-- ==== Sys2Proof/Tests/Slice0.lean ====
section
/-! SUPPORT. Checks of the model's own reading: the manual's worked examples, operands that the syntax admits and the manual
refuses, and for every statement a state and operands that meet its hypotheses, with what the manual says comes of them. -/

open Sys2Proof Sys2Proof.Machine

set_option Elab.async false

namespace Sys2Proof.Tests

/-! ### Small states -/

/-- What `P` says of the state after command `c`. -/
def after (c : Instr) (s : State) (P : State → Bool) : Bool :=
  match exec c s with
  | .next t => P t
  | _ => false

/-- The hub runs from the crystal, its service cores too, PCIe is up, and 1 s of device time has passed. -/
def hub : State :=
  rset (hubPage .powerState) Reg.powerState.V48 4800 <|
  rset (hubPage .bridge) Reg.bridge.RATE 5
    { State.reset with
      pw := { mode := .trickle, phase := .ready, qualified := true }
      bt := { running := true }
      fuse := { fwKeyHash := 0 }
      fuseOn := { fwKeyHash := 0 }
      ck := { dt := 1000000000, src := .pll } }

/-- A request of client `c` with argument `a`. -/
def ask (c : Client) (a : Word) : Req := { client := c, source := .pcie, arg := a, tag := 7 }

/-- The page's header with some fields changed. -/
def head (p : Page) (f : Header → Header) (s : State) : State := hset p (f (hget s p)) s

/-- The page has an allotment and its grant. -/
def granted (p : Page) (s : State) : State := head p (fun h => { h with allotReq := 100, grant := 100 }) s

/-- The hub in FLOW with all twelve dies powered. -/
def flow : State :=
  rset (hubPage .powerState) Reg.powerState.DIE_ON 0xFFF { hub with pw := { hub.pw with mode := .flow } }

/-- The final code of the page's executing command. -/
def finalOf (t : State) (p : Page) : Option Nat := (hget t p).cmd.bind (·.final)

/-- Every powered die goes down. -/
def allFall (s t : State) : Bool := (List.range 12).all fun d => !diePowered s d || t.pw.falling.contains d

def port : Page := pageOf .canPort 0 12
def bootP : Page := hubPage .boot

/-- The page executes a command of the site bus, whose entry the journal holds. -/
def busy (p : Page) (op : Nat) (r : Req) (s : State) : State := accepted s p op r

/-- DRY with every wake source enabled and V48_IN at 48.0 V. -/
def dry : State :=
  rset wakePage Reg.wake.WAKE_EN 0x1FFF (rset timePage Reg.time.XTAL32_OK 1 (rset (hubPage .powerState) Reg.powerState.V48 4800
    { State.reset with ck := { State.reset.ck with dt := 5000000, ticks := 1000 }, fuse := { fwKeyHash := 0 }, fuseOn := { fwKeyHash := 0 } }))
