-- ==== Sys2Proof/Laws/PerInstr.lean ====
section
/-!
SUPPORT. A law of every instruction as syntax, constructor by constructor: the length of its encoding (spec/30 R66 to R69, R71).
-/

namespace Sys2Proof

/-- How many bits an instruction takes, from the code tables of spec/30 R66 to R69; START is one 32-bit register write. -/
def Instr.bits (r : Rows) : Instr → Nat
  | .ct0 => 1
  | .ct1 => 2
  | .ct2 => 3
  | .ct3 => 4
  | .ct4 _ => 5 + 3
  | .ct5 _ => 5 + 8
  | .offS _ => 1 + r.off.small
  | .offM _ => 2 + r.off.medium
  | .offL _ => 2 + r.off.large
  | .nlS _ => 1 + r.nl.small
  | .nlM _ => 2 + r.nl.medium
  | .nlL _ => 2 + r.nl.large
  | .litb _ => 8
  | .start _ _ => 32

end Sys2Proof

namespace Sys2Proof.Laws.EncodeLength

/-- The encoding has the length of the code table. -/
def Statement (i : Instr) : Prop := ∀ r : Rows, (encode r i).length = i.bits r

theorem ct0 : Statement .ct0 := fun _ => rfl

theorem ct1 : Statement .ct1 := fun _ => rfl

theorem ct2 : Statement .ct2 := fun _ => rfl

theorem ct3 : Statement .ct3 := fun _ => rfl

theorem ct4 (x : BitVec 3) : Statement (.ct4 x) := fun _ => by simp [encode, Instr.bits]

theorem ct5 (x : BitVec 8) : Statement (.ct5 x) := fun _ => by simp [encode, Instr.bits]

theorem offS (v : Word) : Statement (.offS v) := fun _ => by simp +arith [encode, Instr.bits]

theorem offM (v : Word) : Statement (.offM v) := fun _ => by simp +arith [encode, Instr.bits]

theorem offL (v : Word) : Statement (.offL v) := fun _ => by simp +arith [encode, Instr.bits]

theorem nlS (v : Word) : Statement (.nlS v) := fun _ => by simp +arith [encode, Instr.bits]

theorem nlM (v : Word) : Statement (.nlM v) := fun _ => by simp +arith [encode, Instr.bits]

theorem nlL (v : Word) : Statement (.nlL v) := fun _ => by simp +arith [encode, Instr.bits]

theorem litb (b : Byte) : Statement (.litb b) := fun _ => by simp [encode, byteBits, Instr.bits]

theorem start (v q : Bool) : Statement (.start v q) := fun _ => by simp [encode, Instr.bits]

end Sys2Proof.Laws.EncodeLength
end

================

# TASK GOAL
Could you quote, exactly as they appear, the line containing "theorem offS (v" and every line after it to the end of the records above?

# WRITTEN ANSWER
theorem offS (v : Word) : Statement (.offS v) := fun _ => by simp +arith [encode, Instr.bits]

theorem offM (v : Word) : Statement (.offM v) := fun _ => by simp +arith [encode, Instr.bits]

theorem offL (v : Word) : Statement (.offL v) := fun _ => by simp +arith [encode, Instr.bits]

theorem nlS (v : Word) : Statement (.nlS v) := fun _ => by simp +arith [encode, Instr.bits]

theorem nlM (v : Word) : Statement (.nlM v) := fun _ => by simp +arith [encode, Instr.bits]

theorem nlL (v : Word) : Statement (.nlL v) := fun _ => by simp +arith [encode, Instr.bits]

theorem litb (b : Byte) : Statement (.litb b) := fun _ => by simp [encode, byteBits, Instr.bits]

theorem start (v q : Bool) : Statement (.start v q) := fun _ => by simp [encode, Instr.bits]

end Sys2Proof.Laws.EncodeLength
end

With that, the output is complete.